Speed access for DIM and AllocatedMemory - Crazy Results

Ralf · Post by **Ralf** » Mon Mar 28, 2005 5:33 pm

I want to read and write some datas (each loop three bytes) by its fastest way! I have do some speedtests to see if DIM or AllocateMemory would be the fastest way for manipulating stuff! (even i thought DIM is the nearly the same as AllocateMemory but with another handling for the user )

In my speed example i used a DIM with structure and three bytes values inside! The DIM and AllocatedMemory size are in both examples the same!

So i will use PeekB and PokeB for the allocated memory stuff and getval=table(x,y) or table(x,y) = setval !

I am very wondering about the results! Following three lines are running inside the "write to mem and write to DIM" loop:

Code: Select all

   Calculations A:

   PokeB(*bitmapdatapos    , 255 * (i / (width - 1.0)))
   PokeB(*bitmapdatapos+1, 2) 
   PokeB(*bitmapdatapos+2, 255 * (j / (height - 1.0)))

Code: Select all

4781 - write to mem
  641 - read from mem
---------------------------
5422 - total time


3328 - write to DIM
2500 - read from DIM
---------------------------
5828 - total time

All in one, in this example (Calculations A) direct memory access seems to be faster in its total time as DIM access! But, please compare the WriteMem and WriteDIM timing! Writing to a DIM is faster as direct memor access! But on the other side, ReadMem is x times faster as ReadDIM !? That cant be really correct, or? I am very wondering about the timing results... (have tested this x times!)

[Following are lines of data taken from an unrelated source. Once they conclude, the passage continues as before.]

-- ==== Sys2Proof/Syntax.lean ====
section
/-! DEFINITION. Instr: one constructor per row of the opcode table. The first 222 are instruction words, with the
fields the table gives them; the others are the part's events (spec/95), with the objects each one happens to. -/

namespace Sys2Proof

/-- What a peer device answers to an access of this package (R243): the data it returned, or that its port
refused the access. For an access that goes to no peer the reply is not looked at. -/
inductive PeerReply where
  | data (d : QWord)
  | refused
  deriving DecidableEq, Repr

/-- A host access through a partition's CXL.mem window (R455). -/
inductive HostAccess where
  | read (bytes : Nat)
  | write (data : List Byte)
  deriving DecidableEq, Repr

/-- What a peer's request asks of this package (R243, R464). -/
inductive PeerOp where
  | load (bytes : Nat)
  | store (data : List Byte)
  /-- an atomic of R272 by its opcode, 0x92 to 0x9B, and its operand -/
  | atomic (op : Byte) (x : DWord)
  deriving DecidableEq, Repr

/-- A peer's request as it reaches the receiving port (R243): the domain, the peer's device number, the partition it
names, the declaration words of its slot and the offset. -/
structure PeerRequest where
  domain : Nat
  device : Nat
  part : Nat
  decl : List Word
  offset : Nat
  op : PeerOp
  deriving DecidableEq, Repr

/-- Where a check finds an error (R470). Places that carry data name it, so that the owner is known. -/
inductive EccError where
  /-- register file, scratchpad or operand buffer of a panel's launch -/
  | coreStore (panel : Nat) (correctable : Bool)
  /-- a clean L1 line: refetched -/
  | l1Clean (core line : Nat)
  /-- a dirty L1 line -/
  | l1Dirty (core line : Nat) (correctable : Bool)
  /-- L2, remote-data cache or last-level cache -/
  | cache (line : Nat) (correctable : Bool)
  /-- a network flit: retried -/
  | flit
  /-- the HBM4 row of a stack-local address, as a scan or an ordinary read meets it -/
  | dram (stack bank row : Nat) (correctable : Bool)
  deriving DecidableEq, Repr

/-- What power-on reset finds (R473): whether the firmware's signature is good, the fuses, the stacks that fail
training, and the rows that are not in the 128 ms class: stack, bank, row, class in ms. -/
structure BringUp where
  firmwareGood : Bool
  fuses : List Word
  failedStacks : List Nat
  rowClasses : List (Nat × Nat × Nat × Nat)
  deriving DecidableEq, Repr

/-- A signer of a partition's signer set (R68 step 6). -/
structure Signer where
  ident : List Byte
  key : List Byte
  nativeTrusted : Bool
  deriving DecidableEq, Repr

/-- A range of a stack: stack, first stack-local address, bytes. -/
structure StackRange where
  stack : Nat
  base : Nat
  bytes : Nat
  deriving DecidableEq, Repr

/-- The arguments of `CREATE` (R459, R460, R476). l2p pairs a logical core with a die and a physical core. bootAddr
and bootCount name the bootstrap list; writes are the bytes the host has put in its own memory before. -/
structure CreateArgs where
  part : Nat
  l2p : List (Nat × Nat × Nat)
  stackMask : BitVec 16
  keyBase : Nat
  keyCount : Nat
  rootStack : Nat
  rootLocal : Nat
  codeStore : List StackRange
  contextStore : List StackRange
  signers : List Signer
  deadline : Bool
  heldQuota : Nat
  objectQuota : Nat
  mapQuota : Nat
  superRecord : Nat
  bootAddr : Nat
  bootCount : Nat
  writes : List Host.Cell
  deriving DecidableEq, Repr

/-- One peer of a `DOMAIN` command (R459): device number, link mask, partition there. -/
structure DomainPeer where
  device : Nat
  links : BitVec 18
  part : Nat
  deriving DecidableEq, Repr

Now be wondered, when using nearly same example as topic, but changing one of the three lines of CalculationsA (i will add some more math ops, which should slow it i.e. a bit (only a little bit) down, because of some additional maths!?)

Code: Select all

   Calculations B:

   PokeB(*bitmapdatapos    , 255 * (i / (width - 1.0)))
   PokeB(*bitmapdatapos + 1, Cos(Sin(i - width / 2)) + Sin(j - height / 2))
   PokeB(*bitmapdatapos+2, 255 * (j / (height - 1.0)))

Code: Select all

14844 - write to mem
  625 - read from mem
---------------------------
15469 - total time


13765 - write to DIM
 2625 - read from DIM
---------------------------
16390 - total time

How is it possible, that adding only 3 more math ops (SIN/COS) will slow the loop so dramastic down? Is there any way for faster PookB, PeekB, Sin and Cos ?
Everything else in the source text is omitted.